Thursday, February 24, 2005
Future of Airport Is Up in the Air
Santa Paula facility’s reopening hinges on federal aid to rebuild its storm-damaged runway. Congressman promises to help.
By Daryl Kelley
The Los Angeles (CA) Times

The sun came out and the river receded Wednesday, leaving the owners of Santa Paula Airport to figure how to reopen a popular small-plane strip after a brown torrent carved a big chunk out of its runway. “Our effort now is to save what we’ve got left, with the hopes of repairing the damage and reopening this airport someday,” said airport director Bruce Dickenson, whose grandfather founded the small private strip in 1930.

The airport, a favorite of antique plane buffs, closed Tuesday after taking the brunt of a six-day storm, grounding 300 planes and idling most of its 25 businesses and 100 employees.

As bulldozers dumped a mixture of dirt and concrete to shore up the Santa Clara River banks on Wednesday, Rep. Elton Gallegly (R-Simi Valley) inspected the crumbling runway and promised to try to bring in federal construction crews to build a rock wall to prevent further erosion.

The U.S. Army Corps of Engineers did just that for part of the airport after floods in 1969, airport officials said. So why can’t it come back and finish the job?

“We’ve already placed the call to the corps,” Gallegly said at a news conference.

He is also calling the Naval Construction Battalion Center in Port Hueneme to see if the Seabees can use the airport reconstruction for training. And he said he would ask Gov. Arnold Schwarzenegger to extend a January disaster declaration to cover the airport damage, because it began during storms last month.

The airport is private, so it does not readily qualify for government aid, Gallegly said. But because it is used by government agencies as a staging ground to respond to natural disasters, it is of public value.

“It is a private facility that provides tremendous public benefits,” he said.

Airport officials, despondent a day earlier, said Wednesday they were encouraged.

“I’m seeing the possibility that we’re going to get some help and put our airport back in service,” said Rowena Mason, president of the Santa Paula Airport Assn. “Bringing the Seabees in is an exciting idea. And we’ve got to have some serious power here, because we’re not going to be able to fix this ourselves.”

The airport association is made up of 103 hangar owners, who say they chose the airport because it is unfenced and friendly – like a small town that loves old planes.

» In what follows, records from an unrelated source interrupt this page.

-- ==== Sys2Proof/Laws/PerInstr.lean ====
section
/-! SUPPORT. Statements about every command as syntax, made per constructor. -/

namespace Sys2Proof.Laws.EntryOk

/-- A well-formed command that runs for a queue entry names one that can exist (R294, R295). -/
def Statement (i : Instr) : Prop := i.wf = true → ∀ r, i.entry? = some r → r.ok = true

/-- A command without an entry. -/
theorem of_none {i : Instr} (h : i.entry? = none) : Statement i := by
  intro _ r hr
  rw [h] at hr
  cases hr

/-- A command whose well-formedness is its entry's, with more. -/
theorem of_some {i : Instr} {r : EntryRef} (h : i.entry? = some r) (hw : i.wf = true → r.ok = true) : Statement i := by
  intro w r' hr
  rw [h] at hr
  cases hr
  exact hw w

/-- A mode request, from either source. -/
theorem of_source {i : Instr} {m : ModeSource} (h : i.entry? = m.entry?) (hw : i.wf = m.ok) : Statement i := by
  intro w r hr
  cases m with
  | sideband => rw [h] at hr; cases hr
  | entry x => rw [h] at hr; cases hr; rw [hw] at w; exact w
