-- ==== Sys2Proof/Tests/Slice0.lean ====
section
/-! SUPPORT. Tests of the model: a witness for every statement with hypotheses, an ill-formed term for each check of
WellFormed, and small tests of single commands against values written in the specification. -/

namespace Sys2Proof.Tests

open Sys2Proof Machine Machine.State

/-! ### Ill-formed commands -/

/-- Every check on a named unit refuses the first value beyond its range (Tables 3.11, 4.1, 4.5, 9.1 and the unit counts). -/
theorem test_wf_units : ∀ c ∈ ([.gasketDrain .warden 119, .gasketOpen .warden 119, .blockReset .warden 119, .blockResetRelease 119,
    .gasketDrainComplete 119, .drainTimeout 119, .blockResetNotReleased 119, .proofCheckerTimeout 32, .railValidTimeout 7,
    .steepDeclared true true 16 0 [] [], .leafLoadEnd 64 [] [], .evictRelease 64, .appendPagesGranted 16 [] [], .appendWaitExpiry 16,
    .fence 64, .kernelComplete 64, .tileCntClrVu 64, .ceRate 8, .zqCalibration 8, .keySlotLoad 9, .descriptorStart 16 0 none [] [],
    .descriptorComplete 0 32, .imuDrdy 2 0, .streamSilent 32, .stewardHang 4, .clockMonWindow 9 0, .voltMon 9, .loomRlease 9,
    .loomRequestTimeout 65536, .routeSwitch 1024, .claim 1024, .downRetry 8, .blockLockLoss 0 4, .sbMode 256, .msixUnmask 256,
    .pcieBootGo 4 [], .kvCntClr 65536, .entryTake 8 0 [] [], .irqTimeExpiry 0 16, .scrubVisit (.dram 8) [], .scrubVisit (.tile 64) [],
    .scrubVisit (.commons 8) [], .leaseExpiry (.commons (2 ^ 54)), .leaseExpiry (.channel 16 0), .leaseExpiry (.page 16 0),
    .leaseExpiry (.remote 65536), .leaseExpiry (.barrier 0 1024), .seizureOrder (.commons 8), .seizureAckTimeout (.mover 16)] : List Instr),
    c.wf = false := by decide

/-- Every check on a requester, an entry, an address or a register value refuses the first value beyond its range. -/
theorem test_wf_operands : ∀ c ∈ ([.discClear (.tile 64), .discClear (.mover 16 0), .discClear (.mover 0 32), .discClear (.steward 4 0),
    .discClear (.steward 0 8), .discClear (.lse 8), .discClear (.fusion 8), .discClear (.pcie 8), .discClear (.mac 3 0), .discClear (.loom 9 0),
    .pour ⟨8, 0, 0⟩, .pour ⟨0, 16, 0⟩, .flitRx 0 [[], [], [], [], []], .settle (.entry ⟨8, 0, 0⟩) true, .leaseAcquire .warden (2 ^ 64) [],
    .leaseRenew .warden 0 65536 [], .gskDenyClr .warden 65536, .wardRefuseClr .warden (2 ^ 32), .softwareFullReset .warden (2 ^ 32),
    .registerWrite .warden (2 ^ 24) 0 true true [] [], .registerWrite .warden 0 (2 ^ 32) true true [] [],
    .queueDoorbell .warden 0 0 (2 ^ 32), .queueEnable .warden 0 16 0, .moverDoorbell .warden 16 0 0, .netTxDoorbell .warden 0 3 0 true [] [],
    .uartDataWrite .warden (2 ^ 32), .debugPortAccess (2 ^ 64) 0 none true [] [],
    .broadcast ⟨0, 0, 0⟩ { etype := 4 } [] [], .broadcast ⟨0, 0, 0⟩ { op := 3 } [] []] : List Instr), c.wf = false := by decide

/-- A well-formed command of the same shapes. -/
theorem test_wf_admits : ∀ c ∈ ([.gasketDrain .warden 118, .pour ⟨7, 15, 5⟩, .fence 63, .leaseExpiry (.page 15 4095),
    .registerWrite (.steward 3 7) 0xFFFFFF 0xFFFFFFFF true true [] [], .broadcast ⟨2, 0, 1⟩ { etype := 3, op := 2 } [] []] : List Instr),
    c.wf = true := by decide

/-! ### Worked examples of the specification -/

/-- §5.2: address 0x0123_4567 lies in MC4; a 16 GiB device offers 15 GiB. -/
theorem test_dram_channel : dramChannel 0x1234567 = 4 ∧ usableOf 4 = 15 * 2 ^ 30 := by decide

/-- §7.2: element (40, 130) of a 100 × 200 BF16 plane lies at 0x6404 BLOCKED and at 0x9404 PANEL (offsets in half bytes). -/
theorem test_layouts : elemOffset .blocked 100 200 16 0 40 130 = 2 * 0x6404 ∧ elemOffset .panel 100 200 16 0 40 130 = 2 * 0x9404 ∧
    paddedBytes .blocked 100 200 16 = 0x10000 := by decide

/-- §8.4: 1 / M in RNE and RUP, UF and NX both times. -/
theorem test_lse_divide : (lseDiv .rne 0x3FF0000000000000 0x7FEFFFFFFFFFFFFF).pat = 0x0004000000000000 ∧
    (lseDiv .rup 0x3FF0000000000000 0x7FEFFFFFFFFFFFFF).pat = 0x0004000000000001 ∧
    (lseDiv .rup 0x3FF0000000000000 0x7FEFFFFFFFFFFFFF).flags = flUF + flNX := by decide +kernel
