-- ==== Sys2Proof/Machine/Step.lean ====
section
/-! DEFINITION. One step of the machine: one move of one agent. -/

namespace Sys2Proof.Machine

/-- The chosen agent makes its move, and the next move is offered anew. When no agent has an enabled step the state
stays as it is (60_exceptions.md R290: "All state is kept while idle"). -/
def step (s : State) : Host.Outcome State Fault Refusal :=
  match chosenAgent s with
  | none => .next s
  | some a =>
    match agentMove a s with
    | none => .next s
    | some o => mapNext regrant o

/-- `s` with the opcode table's word `w` accepted as a command word (30_encoding.md R110) and the next move offered to
the sequencer, so that the very next step runs it. The core fetches no instructions (20_memory.md R86): acceptance is
what puts a command where the sequencer takes it from, and a core accepts one only while `rst` is released (log 15). -/
def State.withFetchWord (s : State) (nbits w : Nat) : State :=
  { accept (tableWord nbits w) s with rst := false, grant := .seq }

end Sys2Proof.Machine
end

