-- ==== Sys2Proof/Laws/State.lean ====
section
/-! SUPPORT. One lemma per field per update of the state, true by rfl, so that no proof unfolds a record update. -/

namespace Sys2Proof.Machine

/-! ### accept: acceptance (30_encoding.md R110) -/

@[simp] theorem accept_cfg (c : Word) (s : State) : (accept c s).cfg = s.cfg := rfl
@[simp] theorem accept_ctrl (c : Word) (s : State) : (accept c s).ctrl = s.ctrl := rfl
@[simp] theorem accept_status (c : Word) (s : State) : (accept c s).status = s.status.accept c := rfl
@[simp] theorem accept_errInfo (c : Word) (s : State) : (accept c s).errInfo = s.errInfo := rfl
@[simp] theorem accept_key (c : Word) (s : State) : (accept c s).key = s.key := rfl
@[simp] theorem accept_din (c : Word) (s : State) : (accept c s).din = s.din := rfl
@[simp] theorem accept_dout (c : Word) (s : State) : (accept c s).dout = s.dout := rfl
@[simp] theorem accept_textLen (c : Word) (s : State) : (accept c s).textLen = s.textLen := rfl
@[simp] theorem accept_pairCount (c : Word) (s : State) : (accept c s).pairCount = s.pairCount := rfl
@[simp] theorem accept_workersReq (c : Word) (s : State) : (accept c s).workersReq = s.workersReq := rfl
@[simp] theorem accept_workersEff (c : Word) (s : State) : (accept c s).workersEff = s.workersEff := rfl
@[simp] theorem accept_elapsed (c : Word) (s : State) : (accept c s).elapsed = s.elapsed := rfl
@[simp] theorem accept_matchMap (c : Word) (s : State) : (accept c s).matchMap = s.matchMap := rfl
@[simp] theorem accept_ram (c : Word) (s : State) : (accept c s).ram = s.ram := rfl
@[simp] theorem accept_ramEpoch (c : Word) (s : State) : (accept c s).ramEpoch = s.ramEpoch := rfl
@[simp] theorem accept_phase (c : Word) (s : State) : (accept c s).phase = .exec := rfl
@[simp] theorem accept_op (c : Word) (s : State) : (accept c s).op = decode c := rfl
@[simp] theorem accept_workers (c : Word) (s : State) : (accept c s).workers = s.workers := rfl
@[simp] theorem accept_aggMap (c : Word) (s : State) : (accept c s).aggMap = s.aggMap := rfl
@[simp] theorem accept_lock (c : Word) (s : State) : (accept c s).lock = s.lock := rfl
@[simp] theorem accept_rst (c : Word) (s : State) : (accept c s).rst = s.rst := rfl
@[simp] theorem accept_host (c : Word) (s : State) : (accept c s).host = s.host := rfl
@[simp] theorem accept_draws (c : Word) (s : State) : (accept c s).draws = s.draws := rfl
@[simp] theorem accept_turn (c : Word) (s : State) : (accept c s).turn = s.turn := rfl
@[simp] theorem accept_grant (c : Word) (s : State) : (accept c s).grant = s.grant := rfl

/-! ### commitOk: the successful commit (R112) -/

@[simp] theorem commitOk_cfg (s : State) : (commitOk s).cfg = s.cfg := rfl
@[simp] theorem commitOk_ctrl (s : State) : (commitOk s).ctrl = s.ctrl := rfl
@[simp] theorem commitOk_status (s : State) : (commitOk s).status = s.status.commit .none := rfl
@[simp] theorem commitOk_errInfo (s : State) : (commitOk s).errInfo = ErrInfo.zero := rfl
@[simp] theorem commitOk_key (s : State) : (commitOk s).key = s.key := rfl
@[simp] theorem commitOk_din (s : State) : (commitOk s).din = s.din := rfl
@[simp] theorem commitOk_dout (s : State) : (commitOk s).dout = s.dout := rfl
@[simp] theorem commitOk_textLen (s : State) : (commitOk s).textLen = s.textLen := rfl
@[simp] theorem commitOk_pairCount (s : State) : (commitOk s).pairCount = s.pairCount := rfl
@[simp] theorem commitOk_workersReq (s : State) : (commitOk s).workersReq = s.workersReq := rfl
@[simp] theorem commitOk_workersEff (s : State) : (commitOk s).workersEff = s.workersEff := rfl
@[simp] theorem commitOk_elapsed (s : State) : (commitOk s).elapsed = s.elapsed := rfl
@[simp] theorem commitOk_matchMap (s : State) : (commitOk s).matchMap = s.matchMap := rfl
@[simp] theorem commitOk_ram (s : State) : (commitOk s).ram = s.ram := rfl
@[simp] theorem commitOk_ramEpoch (s : State) : (commitOk s).ramEpoch = s.ramEpoch := rfl
@[simp] theorem commitOk_phase (s : State) : (commitOk s).phase = .idle := rfl
@[simp] theorem commitOk_op (s : State) : (commitOk s).op = s.op := rfl
@[simp] theorem commitOk_workers (s : State) : (commitOk s).workers = s.workers := rfl
@[simp] theorem commitOk_aggMap (s : State) : (commitOk s).aggMap = s.aggMap := rfl
@[simp] theorem commitOk_lock (s : State) : (commitOk s).lock = s.lock := rfl
@[simp] theorem commitOk_rst (s : State) : (commitOk s).rst = s.rst := rfl
@[simp] theorem commitOk_host (s : State) : (commitOk s).host = s.host := rfl
@[simp] theorem commitOk_draws (s : State) : (commitOk s).draws = s.draws := rfl
@[simp] theorem commitOk_turn (s : State) : (commitOk s).turn = s.turn := rfl
@[simp] theorem commitOk_grant (s : State) : (commitOk s).grant = s.grant := rfl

“It’s the only airport on the West Coast where the emphasis is on antique aircraft,” said Gerald Moseley, 50, of Santa Barbara, a film composer for Hollywood movies who helped move planes away from the surging river Monday night.

Dave Watson, who owns three antique aircraft, drove three hours Wednesday morning from Acton to offer help to his airport friends. “This is the neatest airport,” he said. “Older planes are appreciated here. It’s wide open to the public. It’s a family; we have kids here.”

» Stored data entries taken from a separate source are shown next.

/-- The location found at a word offset is the one that stands there. -/
theorem offset_of_locate {c : Config} {off : Nat} {l : Loc} (halign : off % 4 = 0) (h : locate c off = some l) :
    l.offset = off := by
  unfold locate at h
  simp only [Option.or_eq_some_iff, Option.map_eq_some_iff, windowIndex_eq_some (by decide : 0 < 4),
    pairLoc_eq_some] at h
  obtain h | ⟨-, h⟩ := h
  · exact offset_of_registerMap h
  obtain ⟨i, -, ⟨rfl, hlow, hhigh⟩ | ⟨rfl, hlow, hhigh⟩⟩ | ⟨-, h⟩ := h
  · simp only [Loc.offset, pairPtOff] at *; omega
  · simp only [Loc.offset, pairCtOff] at *; omega
  obtain ⟨i, ⟨-, hlow, hhigh⟩, rfl⟩ | ⟨-, h⟩ := h
  · simp only [Loc.offset, matchKeyOff]; omega
  obtain ⟨i, ⟨-, hlow, hhigh⟩, rfl⟩ | ⟨-, h⟩ := h
  · simp only [Loc.offset, matchMapOff]; omega
  obtain ⟨i, ⟨-, hlow, hhigh⟩, rfl⟩ | ⟨-, i, ⟨-, hlow, hhigh⟩, rfl⟩ := h
  · simp only [Loc.offset, textInOff]; omega
  · simp only [Loc.offset, textOutOff]; omega

/-- Settles O10: the windows do not overlap, and each holds its entries in order. -/
theorem addressMapRoundTrip : Obligations.AddressMapRoundTrip := fun _ hc =>
  ⟨fun _ hl => ⟨locate_offset hc hl, offset_aligned_lt hc hl⟩,
    fun _ _ halign h => ⟨locate_present h, offset_of_locate halign h⟩⟩

/-! ### Bus errors -/

/-- A legal access is a word access at the address of the location it reaches (R72). -/
theorem target_eq_some {c : Config} {size addr : Nat} {l : Loc} (hc : c.wf = true) (h : target c size addr = some l) :
    size = 4 ∧ addr % 4 = 0 ∧ l.present c = true ∧ addr = c.base + l.offset := by
  obtain ⟨-, -, hbase⟩ := wf_bounds hc
  have hl := target_present h
  unfold target at h
  split at h
  · rename_i hlegal
    obtain ⟨hsize, halign, hlow, -⟩ := hlegal
    have hoff := offset_of_locate (by omega) h
    exact ⟨hsize, halign, hl, by omega⟩
  · cases h

theorem target_eq_none {c : Config} {size addr : Nat} (hc : c.wf = true)
    (h : size ≠ 4 ∨ addr % 4 ≠ 0 ∨ ∀ l : Loc, l.present c = true → addr ≠ c.base + l.offset) :
    target c size addr = none := by
  by_contra hsome
  obtain ⟨l, hl⟩ := Option.ne_none_iff_exists'.1 hsome
  obtain ⟨hsize, halign, hpresent, haddr⟩ := target_eq_some hc hl
  obtain h | h | h := h
  · exact h hsize
  · exact h halign
  · exact h l hpresent haddr

/-- Past its window's depth a name stands for no address (log 27), so the access is never made. -/
theorem hostAccess_named_absent {s : State} {l : Loc} (h : l.present s.cfg = false) (access : Nat → State) :
    hostAccess s ((HostLoc.named l).address s.cfg) access = { s with host := s.host.answer .busError } := by
  rw [HostLoc.address, if_neg (by simp [h]), hostAccess]

/-- Settles O11: an illegal access has no target, and an absent entry has no address. -/
theorem busErrorsChangeNothing : Obligations.BusErrorsChangeNothing := by
  refine ⟨fun s size addr v hc h => ?_, fun s l imm name hl => ?_⟩
  · have htarget := target_eq_none hc h
    exact ⟨by rw [memRead, htarget], by rw [memWrite, htarget]⟩
  · exact ⟨congrArg Host.Outcome.next (hostAccess_named_absent hl _),
      congrArg Host.Outcome.next (hostAccess_named_absent hl _)⟩

end Sys2Proof.Machine
end

section
/-! PROOFS. Reads (20_memory.md R76, R77) and what each register reads; operand writes read back (10_state.md R29 to
R39). -/

namespace Sys2Proof.Machine

/-! ### Reads -/

/-- A word read at a location's own address is the legal read of that location (R72). -/
theorem memRead_offset {s : State} {l : Loc} (hc : s.cfg.wf = true) (hl : l.present s.cfg = true) :
    memRead s 4 (s.cfg.base + l.offset) = (.data (readAccess s l).1, (readAccess s l).2) := by
  rw [memRead, target_offset hc hl]

theorem readAccess_of_specified {s : State} {l : Loc} (h : s.status.busy = false ∨ isOutput l = false) :
    readAccess s l = (readLoc s l, s) := by
  rw [readAccess, if_neg (by simpa [Decidable.imp_iff_not_or] using h)]

theorem readAccess_of_unspecified {s : State} {l : Loc} (hb : s.status.busy = true) (ho : isOutput l = true) :
    readAccess s l = (Config.freeWord s.draws, { s with draws := s.draws + 1 }) := by
  rw [readAccess, if_pos (by simp [hb, ho])]

theorem nw_le_of_wf {c : Config} (h : c.wf = true) : c.nw ≤ 1024 := by
  simp only [Config.wf, Bool.and_eq_true, decide_eq_true_eq] at h
  omega

/-- The capability registers are wide enough for every legal parameter (00_scope.md R7). -/
theorem readLoc_caps {s : State} (h : s.cfg.wf = true) :
    (readLoc s .capNw).toNat = s.cfg.nw ∧ (readLoc s .capPairDepth).toNat = s.cfg.pairDepth ∧
      (readLoc s .capTextDepth).toNat = s.cfg.textDepth := by
  have hnw := nw_le_of_wf h
  obtain ⟨hpair, htext, -⟩ := wf_bounds h
  simp only [readLoc, BitVec.toNat_ofNat]
  omega

/-- A byte register reads 0 in bits 31:8 (R31, R40). -/
theorem setWidth_byte_eq_append (b : Byte) : (b.setWidth 32 : Word) = (0 : BitVec 24) ++ b :=
  BitVec.setWidth_eq_append (by decide)

/-- Settles O12: a read of an output location while BUSY = 1 is a draw; any other answers what the location holds. -/
theorem readsHaveNoSideEffects : Obligations.ReadsHaveNoSideEffects := by
  refine ⟨fun s l hc hl => ⟨fun h => ?_, fun hb ho => ⟨Config.freeWord s.draws, ?_⟩⟩, fun s hc => ?_⟩
  · rw [memRead_offset hc hl, readAccess_of_specified h]
  · rw [memRead_offset hc hl, readAccess_of_unspecified hb ho]
  · exact ⟨readLoc_caps hc, ⟨rfl, rfl, rfl, rfl⟩, ⟨rfl, rfl, rfl, rfl, rfl⟩,
      ⟨setWidth_byte_eq_append s.dout, rfl, rfl⟩, fun _ => setWidth_byte_eq_append _⟩

/-! ### Operand writes -/

/-- Two locations of a core are at least a word apart: both are word aligned, and no two stand at one offset. -/
theorem offset_apart {c : Config} {l l' : Loc} (hc : c.wf = true) (hl : l.present c = true) (hl' : l'.present c = true)
    (hne : l' ≠ l) : l'.offset + 4 ≤ l.offset ∨ l.offset + 4 ≤ l'.offset := by
  have hoff : l'.offset ≠ l.offset := fun heq => by
    have hfound := locate_offset hc hl'
    rw [heq, locate_offset hc hl] at hfound
    exact hne (Option.some.inj hfound).symm
  obtain ⟨halign, -⟩ := offset_aligned_lt hc hl
  obtain ⟨halign', -⟩ := offset_aligned_lt hc hl'
  omega

/-- A word written to the RAM shows at no location that is apart from it. -/
theorem readLoc_setWord_of_apart {s : State} {a : Nat} {l : Loc} (v : Word) (h : l.offset + 4 ≤ a ∨ a + 4 ≤ l.offset) :
    readLoc { s with ram := setWord s.ram a v } l = readLoc s l := by
  cases l with
  | pairPt i | pairCt i | textIn i => exact ramWord_setWord_of_apart s v h
  | textOut i =>
    have hbyte : textOut { s with ram := setWord s.ram a v } i = textOut s i := by
      refine ramByte_setWord_of_outside s v ?_
      simp only [Loc.offset] at h
      omega
    simp only [readLoc, hbyte]
  | _ => rfl

theorem readLoc_writeLoc_same {l : Loc} (h : operandLoc l) (s : State) (v : Word) :
    readLoc (writeLoc s v l) l = v := by
  cases l with
  | key | din | textLen | pairCount | workers => rfl
  | pairPt i | pairCt i | textIn i => exact ramWord_setWord s _ v
  | _ => exact h.elim

theorem readLoc_writeLoc_other {s : State} {l l' : Loc} (hc : s.cfg.wf = true) (hl : l.present s.cfg = true)
    (hl' : l'.present s.cfg = true) (hne : l' ≠ l) (h : operandLoc l) (v : Word) :
    readLoc (writeLoc s v l) l' = readLoc s l' := by
  cases l with
  | key =>
    cases l' with
    | key => exact absurd rfl hne
    | _ => rfl
  | din =>
    cases l' with
    | din => exact absurd rfl hne
    | _ => rfl
  | textLen =>
    cases l' with
    | textLen => exact absurd rfl hne
    | _ => rfl
  | pairCount =>
    cases l' with
    | pairCount => exact absurd rfl hne
    | _ => rfl
  | workers =>
    cases l' with
    | workers => exact absurd rfl hne
    | _ => rfl
  | pairPt i | pairCt i | textIn i => exact readLoc_setWord_of_apart v (offset_apart hc hl hl' hne)
  | _ => exact h.elim

/-- An operand write sets an operand register or the RAM, and no other field of the state. -/
theorem writeLoc_operand_frame {l : Loc} (h : operandLoc l) (s : State) (v : Word) :
    ∃ key din textLen pairCount workersReq ram, writeLoc s v l =
      { s with
        key := key, din := din, textLen := textLen, pairCount := pairCount, workersReq := workersReq, ram := ram } := by
  cases l with
  | key | din | textLen | pairCount | workers | pairPt _ | pairCt _ | textIn _ => exact ⟨_, _, _, _, _, _, rfl⟩
  | _ => exact h.elim

/-- Settles O14: an idle core performs the write, and locations do not overlap. -/
theorem operandWritesReadBack : Obligations.OperandWritesReadBack := by
  intro s l v hc hl hop hr hb
  refine ⟨writeLoc s v l, memWrite_of_idle hc hl hr hb v, readLoc_writeLoc_same hop s v,
    fun l' hl' hne => readLoc_writeLoc_other hc hl hl' hne hop v, ?_⟩
  obtain ⟨_, _, _, _, _, _, hframe⟩ := writeLoc_operand_frame hop s v
  rw [hframe]
  exact ⟨rfl, rfl, ⟨rfl, rfl, rfl⟩, rfl, rfl, rfl, rfl, rfl, rfl, rfl, rfl, rfl, rfl, rfl⟩

end Sys2Proof.Machine
end

section
/-! PROOFS. The words that STATUS and ERR_INFO read (10_state.md R26, R28), the numbers of the errors (60_exceptions.md
R270, R271), and the views of the candidate set (10_state.md R36, R41, R42). -/

namespace Sys2Proof.Machine

/-! ### STATUS and ERR_INFO -/

theorem err_eq (st : Status) : st.err = decide (st.errCode ≠ .none) := by
  cases h : st.errCode <;> simp [Status.err, h, ErrKind.code]

theorem statusWord_flags (st : Status) :
    st.word.getLsbD 0 = st.busy ∧ st.word.getLsbD 1 = st.done ∧ st.word.getLsbD 2 = st.err ∧
      st.word.getLsbD 3 = st.dropped := by
  rw [Status.word]
  simp only [BitVec.getLsbD_append]
  simp

/-- Above the four flags a field of STATUS is read from the three upper fields alone. -/
theorem extractLsb'_statusWord (st : Status) {start len : Nat} (h : 4 ≤ start) :
    st.word.extractLsb' start len =
      ((0 : BitVec 20) ++ st.lastOp ++ st.errCode.code).extractLsb' (start - 4) len := by
  rw [Status.word]
  iterate 4 rw [BitVec.extractLsb'_append_eq_of_le (by omega)]
  congr 1

/-- Settles O16: each field stands where the concatenation puts it. -/
theorem statusWordLayout : Obligations.StatusWordLayout := by
  intro st
  obtain ⟨hbusy, hdone, herr, hdropped⟩ := statusWord_flags st
  refine ⟨hbusy, hdone, herr.trans (err_eq st), hdropped, ?errCode, ?lastOp, ?reserved, rfl, rfl, rfl, rfl⟩
  case errCode =>
    rw [extractLsb'_statusWord st (by decide)]
    exact BitVec.extractLsb'_append_eq_right
  case lastOp =>
    rw [extractLsb'_statusWord st (by decide), BitVec.extractLsb'_append_eq_of_le (by decide)]
    exact BitVec.extractLsb'_append_eq_right
  case reserved =>
    rw [extractLsb'_statusWord st (by decide), BitVec.append_assoc]
    exact BitVec.extractLsb'_append_eq_left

The family pulled together Monday night, when Dickenson called on his old high school buddy, contractor Dean Lindsey, who saved the eastern portion of the airport by dumping boulders and concrete slabs into the river, then worked Tuesday and Wednesday to stop the erosion of the runway.

And it pulled together when former Santa Paula Mayor Jim McCoy provided barbecue beef and hot dogs to workers Tuesday night and chicken stew on Wednesday.

City Manager Wally Bobkiewicz said the city was going to find a way to help.

“The airport is one of the things that make Santa Paula unique,” he said.

He noted that actor Steve McQueen used the airport as a hangout. Actor Kirk Douglas was landing at the airport when his helicopter crashed. And actor Cliff Robertson also once used it as a retreat.

But now the airport is unusable after the river took a 150-foot-deep slice out of its side, penetrating to the center of the only runway and damaging about one-third of the 2,650-foot strip.

Dickenson, a local farmer, said the last month has been difficult, since January storms caused $5 million in damage to the edge of the runway and airport directors unsuccessfully sought help from government agencies.

Things only got worse this week, as a surging river ripped apart the steel piles and metal mesh that Dickenson’s grandfather, Ralph, had installed at the river’s edge in the 1930s to hold it at bay.

“I’m thinking back,” Dickenson said, “to how many times my grandfather saved this airport from this very same thing.”